/-- The law of a memory instruction: where no check stops it, no lane waits at it for its page and each lane that executes has a plan (or,
for a hint, nothing to do), one access enters for each plan, in lane order, with the lane's units, its order and its destination, and the
lanes go on. Nothing else changes but the order of use of the core's TLB entries, and, for a hint, the failed lookups that the crew has met.
`uses` and `nreg` are the sources and the destination registers by the storage format of the lane's page. -/
def MemLaw (i : Instr) (f : F128M) (kind : AccKind) (uses : Nat → List (Use × Src)) (nreg : Nat → Nat) (acq rel phys : Bool)
    (plan : State → Crew → Nat → List Nat → LaneRes) : Prop :=
  ∃ d, memDesc i = some d ∧ ∀ (s : State) (iss : Issue) (c : Crew) (p : Nat → Option LanePlan),
    let em := guardMask c iss.mask f.h
    let st := fun l => fmtOfLane s c iss.mask d l
    let rd := fun l => readLane s c iss.mask (uses (st l)) l
    let dst := fun l => dstRegs (c.thread l) f.h.dst.toNat (nreg (st l))
    let res := fun l => match p l with | some q => LaneRes.ok q | none => .drop
    let slots := ((lanesOf em).map (fun l => 1 + ((((uses (st l)).drop 1).map (fun u => 4 * u.1.regs)).sum + 7) / 8)).foldl Nat.max 0
    Issues s iss c → em ≠ 0 → pageWait s c iss em d = none → pageLanes s c iss.mask em d = [] → memOut s c iss.mask em d = 0 →
    (d.hint = true → hintDrop s c iss.mask em d = 0) → memCheck s c iss.mask em 0 iss.pc d = none →
    blockRule ((lanesOf em).map (fun l => (l, plan s c l (rd l).vals))) = (lanesOf em).map (fun l => (l, res l)) →
    s.slotsHeld c.team c.id + slots ≤ 11 → (phys = true → 1 ≤ (s.teamOf c).level) →
    ∃ t c', exec i s = .next t
      ∧ t = { s with nextId := t.nextId, accs := t.accs, crews := s.crews.set iss.crew c'
                     store := { s.store with coreTlb := t.store.coreTlb, lookups := t.store.lookups } }
      ∧ (∀ e, e ∈ t.store.coreTlb ↔ e ∈ s.store.coreTlb)
      ∧ t.store.lookups = (if d.hint then (s.dropFailed c).store.lookups else s.store.lookups)
      ∧ t.accs = s.accs ++ ((lanesOf em).filterMap (fun l => (p l).map (fun q => (l, q)))).mapIdx (fun j x =>
          { id := s.nextId + 1 + j, group := s.nextId, serial := c.team, crew := c.id, lane := x.1, core := c.core
            ctx := (s.teamOf c).ctx, pc := iss.pc, ins := i, kind := kind, units := x.2.units, addr := x.2.addr, foot := x.2.foot
            acq := acq, rel := rel, scope := f.scp.toNat, sfmt := x.2.sfmt, rd := f.rd.toNat
            dst := if isXreg f.h.dst.toNat then some (namedReg (c.thread x.1) f.h.dst.toNat) else none
            nreg := nreg (st x.1), vals := (rd x.1).vals
            hold := if s.recMode (s.teamOf c) = 2 ∧ !phys ∧ recKind kind ∧ (x.2.units.any (fun u => (recUnit c.team u.loc).isSome)) then .clock else .none
            slots := slots, gdepth := c.frames.length, phys := phys })
      ∧ c' = { c with threads := c'.threads, bundles := c'.bundles } ∧ c'.threads.length = c.threads.length
      ∧ ∀ (l : Nat) (th : Thread), c.threads[l]? = some th →
          ∃ th', c'.threads[l]? = some th'
            ∧ (iss.mask.getLsbD l = false → th' = th)
            ∧ (iss.mask.getLsbD l = true →
                MemAfter th th' (em.getLsbD l) (uses (if em.getLsbD l then st l else 0)) (dst l) s.cycle
                  (orF (((p l).map (·.flags)).getD 0) (readFlags (rd l))))

/-- The accesses after unit k of the access `a` is done with its datum: where every access of the instruction has then finished, all of
them leave (R173). -/
def accsAfter (s : State) (a : Acc) (k data : Nat) : List Acc :=
  let m := s.accs.map (fun b => if b.id = a.id then { b with units := b.units.modify k (fun u => { u with data := data, done := true }) } else b)
  let g := m.filter (fun b => b.group == a.group && !(b.isCall && b.held))
  if g.all Acc.done then m.filter (fun b => !(b.group == a.group && !(b.isCall && b.held))) else m

/-- Unit k of the access with an identifier may be performed: the access, the unit; no poison and no codeword in error, no recording of its
launch; the accesses of its instruction are of its kind. -/
def Performs (s : State) (id k : Nat) (a : Acc) (u : AUnit) : Prop :=
  s.accs.find? (fun b => b.id == id) = some a ∧ a.units[k]? = some u ∧ s.mayPerform a k = true ∧ s.lanePoison a = none
  ∧ (∀ x ∈ s.store.upsets, x.at u.loc u.size = false) ∧ s.rr.run = none
  ∧ ∀ b ∈ s.accs, b.group = a.group → b.isCall = a.isCall ∧ (a.isCall = true ∨ b.kind = a.kind)

/-- No register of the lanes that an instruction's accesses write is in the percolator's hands (R52). -/
def NoSpill (s : State) (a : Acc) : Prop :=
  ∀ b ∈ s.accs, b.group = a.group → ∀ k c, s.crewAt b.serial b.crew = some k → s.crews[k]? = some c →
    b.dst = none ∨ ∀ r ∈ (c.thread b.lane).regs, r.st = .mapped

/-- A release at stack scope or wider (R109). -/
def wideRelease (a : Acc) : Bool := a.rel && decide (3 ≤ a.scope)

/-- The form of the W sectors that every push and every narrow store keeps: one for each die and sector, each byte once, in its sector. -/
def WForm (s : State) : Prop :=
  (s.store.wsecs.map (fun w => (w.die, w.sector))).Nodup
  ∧ ∀ w ∈ s.store.wsecs, (w.bytes.map (·.1)).Nodup ∧ ∀ c ∈ w.bytes, c.1 / 256 = w.sector

/-- Every die reads at every address but the n from `lo` on what it read before (R107), but for a byte that a W sector of another die holds: its
push makes it visible (R109). -/
def SeenBut (s t : State) (lo n : Nat) : Prop :=
  s.store.mem.wf = true → WForm s → ∀ die x, x < lo ∨ lo + n ≤ x → (∀ w ∈ s.store.wsecs, w.die ≠ die → ∀ b ∈ w.bytes, b.1 ≠ x) →
    t.byteAt die x = s.byteAt die x

/-- Of flat memory and its caches only what a write of n bytes from `lo` on, or an ownership of sectors, touches: lines of the caches, and, where a
die's W sectors are pushed, their bytes and the poison of sectors that they cover. Every die reads outside those n bytes what it read. Without W
sectors memory is `mem`. -/
def FlatWritten (s t : State) (lo n : Nat) (mem : Memory → Memory) : Prop :=
  t.store = { s.store with
    mem := t.store.mem, wsecs := t.store.wsecs, l1 := t.store.l1, l2 := t.store.l2, llc := t.store.llc, poison := t.store.poison
    upsets := t.store.upsets }
  ∧ (∃ m, t.store.mem = mem m ∧ (s.store.wsecs = [] → m = s.store.mem)) ∧ (s.store.wsecs = [] → t.store.wsecs = [])
  ∧ SeenBut s t lo n

/-- Bytes written at a location that the whole package sees: those bytes and no others, of the caches the states of their sectors, and, by
a store, the poison of an 8-byte word that it covers. -/
def BytesWritten (s t : State) (store : Bool) (l : Loc) (bytes : List Byte) : Prop :=
  match l with
  | .phys pa => t.teams = s.teams ∧ FlatWritten s t pa bytes.length (fun m => m.putBytes pa bytes)
  | .scr ser o => t.store = s.store ∧ t.teams = s.teams.map (fun x => if x.serial = ser
      then { x with scr := x.scr.putBytes o bytes
                    scrBad := if store = true ∧ o % 8 = 0 ∧ bytes.length = 8 then x.scrBad.filter (· != o / 8) else x.scrBad } else x)
  | .dscr c d o => t.teams = s.teams ∧ t.store = { s.store with dscr := t.store.dscr }
      ∧ (t.dscrOf c d).mem = (s.dscrOf c d).mem.putBytes o bytes
      ∧ ∀ x y, (x, y) ≠ (c, d) → t.dscrOf x y = s.dscrOf x y
  | .ten p o => t.teams = s.teams ∧ t.store = { s.store with tensor := t.store.tensor, llc := t.store.llc, upsets := t.store.upsets }
      ∧ t.tensorOf p = (s.tensorOf p).putBytes o bytes ∧ ∀ x, x ≠ p → t.tensorOf x = s.tensorOf x

/-- No W sector is one of a range of physical memory, or holds a byte of it. -/
def NoW (s : State) (l : Loc) (n : Nat) : Prop :=
  ∀ pa, l = .phys pa → ∀ w ∈ s.store.wsecs,
    (w.sector < pa / 256 ∨ (pa + n - 1) / 256 < w.sector) ∧ ∀ c ∈ w.bytes, c.1 < pa ∨ pa + n ≤ c.1

/-- W sectors of a die, and of no other, have been pushed: their bytes are in memory, the registrations are gone, and each die sees what it saw but
for those bytes (R109, R336). -/
def PushedBy (s t : State) (die : Nat) : Prop :=
  t = { s with store := { s.store with
    mem := t.store.mem, wsecs := t.store.wsecs, l1 := t.store.l1, l2 := t.store.l2, poison := t.store.poison, upsets := t.store.upsets } }
  ∧ (∀ w ∈ t.store.wsecs, w ∈ s.store.wsecs) ∧ (∀ w ∈ s.store.wsecs, w.die ≠ die → w ∈ t.store.wsecs)
  ∧ SeenBut s t 0 0 ∧ (s.store.mem.wf = true → t.store.mem.wf = true) ∧ ((∀ w ∈ s.store.wsecs, w.die ≠ die) → t = s)

/-- What an access with a release at stack scope or wider does first: it leaves its die no W sector (R109). Any other does nothing first. -/
def Released (s t : State) (a : Acc) : Prop :=
  if wideRelease a then PushedBy s t (dieOf a.core) ∧ (s.dieGone (dieOf a.core) = false → ∀ w ∈ t.store.wsecs, w.die ≠ dieOf a.core) else t = s

/-- The law of a unit that stores: it writes its bytes where the whole package sees them, or, where it is narrow and homed in another stack, in the W
sector of its die, which its die sees at once (R109, R116, R334, R336). -/
def StoreLaw (s : State) (id k : Nat) (a : Acc) (u : AUnit) (first : State → Prop) : Prop :=
  let narrow := match u.loc with
    | .phys pa => s.inW { core := a.core, ctx := a.ctx, scope := a.scope } pa
        && !(s.store.poison.contains (pa / 256) && s.coversSector a.group (pa / 256))
    | _ => false
  let datum := fun (n : Nat) => BitVec.ofNat 8 (u.data / 2 ^ (8 * n))
  (narrow = false → u.size ≤ 8 →
    ∃ s' t, first s' ∧ exec (.homeAcknowledgement id k) s = .next t ∧ BytesWritten s' t true u.loc (toBytes u.size u.data)
      ∧ t = { s with accs := accsAfter s a k u.data, teams := t.teams, store := t.store }
      ∧ (∀ pa, u.loc = .phys pa → s.store.mem.wf = true → NoW s u.loc u.size → ∀ die, ∀ j < u.size, t.byteAt die (pa + j) = datum j))
  ∧ (∀ pa, narrow = true → u.loc = .phys pa →
    let create := !(s.store.wsecs.any (fun x => x.die == dieOf a.core && x.sector == pa / 256))
    ∃ t, exec (if create then .wSectorRegistration id k else .homeAcknowledgement id k) s = .next t
      ∧ t = { s with accs := accsAfter s a k u.data, store := { s.store with
          mem := t.store.mem, wsecs := t.store.wsecs, l1 := t.store.l1, l2 := t.store.l2, llc := t.store.llc, poison := t.store.poison
          upsets := t.store.upsets } }
      ∧ (pa % 256 + u.size ≤ 256 → s.store.mem.wf = true → WForm s →
          (∀ j, t.byteAt (dieOf a.core) j = if pa ≤ j ∧ j < pa + u.size then datum (j - pa) else s.byteAt (dieOf a.core) j)
          ∧ (∀ die j, die ≠ dieOf a.core → (j < pa ∨ pa + u.size ≤ j) →
              (∀ x ∈ s.store.wsecs, x.die = dieOf a.core → ∀ c ∈ x.bytes, c.1 ≠ j) → t.byteAt die j = s.byteAt die j))
      ∧ ((∃ x ∈ s.store.l2, x.die = dieOf a.core ∧ x.line = pa / 1024) →
          t.store.mem = s.store.mem ∧ ∀ die j, die ≠ dieOf a.core → t.byteAt die j = s.byteAt die j))

/-- No cache of the package holds a copy of the line of an address, and no die that can push holds W bytes of it (R267). -/
def Recalled (t : State) (pa : Nat) : Prop :=
  (∀ x ∈ t.store.l1, x.line ≠ pa / 1024) ∧ (∀ x ∈ t.store.l2, x.line ≠ pa / 1024) ∧ (∀ x ∈ t.store.llc, x.ten = false → x.line ≠ pa / 1024)
  ∧ ∀ w ∈ t.store.wsecs, w.sector / 4 = pa / 1024 → t.dieGone w.die = true

/-- What unit k of the access `a` of an instruction delivers, done with its datum: where every access of the instruction has then finished,
each of its lanes has in its destination registers `words` of its access, and its flags; until then nothing (R173). -/
def Delivers (s t : State) (a : Acc) (k data : Nat) (words : Acc → List Nat) : Prop :=
  let marked := fun (b : Acc) => if b.id = a.id then { b with units := b.units.modify k (fun v => { v with data := data, done := true }) } else b
  let group := (s.accs.map marked).filter (fun b => b.group == a.group)
  (group.all Acc.done = false → t.crews = s.crews ∧ t.accs = s.accs.map marked)
  ∧ ∀ (n : Nat) (c : Crew), group.all Acc.done = true → s.crewAt a.serial a.crew = some n → s.crews[n]? = some c →
      (∀ b ∈ group, b.ins = a.ins ∧ b.kind = a.kind ∧ b.serial = a.serial ∧ b.crew = a.crew ∧ (c.thread b.lane).st ≠ .exited ∧ b.lane < c.threads.length
        ∧ b.nreg = (words b).length ∧ (b.kind = .load ∨ b.units.map (·.size) = [if b.kind = .bar then 16 else 4 * b.nreg])
        ∧ ∀ d, b.dst = some d → ∀ j < b.nreg, ((c.thread b.lane).reg? (d + j)).any (fun r => r.st == .mapped) = true) →
      group.Pairwise (fun b b' => b.lane ≠ b'.lane) →
      t.accs = (s.accs.map marked).filter (fun b => b.group != a.group)
      ∧ ∃ c', t.crews = s.crews.set n c' ∧ c' = { c with threads := c'.threads } ∧ c'.threads.length = c.threads.length
        ∧ ∀ (l : Nat) (th th' : Thread), c.threads[l]? = some th → c'.threads[l]? = some th' →
            match group.find? (fun b => b.lane == l) with
            | none => th' = th
            | some b => th' = { th with regs := th'.regs, flags := th.flags ||| BitVec.ofNat 32 (b.result.2 % 1024) }
              ∧ ∀ m, th'.reg? m = match b.dst with
                  | some d => if d ≤ m ∧ m < d + b.nreg
                      then some { n := m, v := BitVec.ofNat 32 (val (words b) (m - d)), st := .mapped, pend := false, bad := false, lvl := 0 }
                      else th.reg? m
                  | none => th.reg? m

● **AIM OF THE EXERCISE**: In the data above, which lines lie between the line with "bundles := c'.bundles" and the line with "false → th' = th)", inclusive? Print those lines exactly and nothing else.

● **EXPECTED ANSWER**:
      ∧ c' = { c with threads := c'.threads, bundles := c'.bundles } ∧ c'.threads.length = c.threads.length
      ∧ ∀ (l : Nat) (th : Thread), c.threads[l]? = some th →
          ∃ th', c'.threads[l]? = some th'
            ∧ (iss.mask.getLsbD l = false → th' = th)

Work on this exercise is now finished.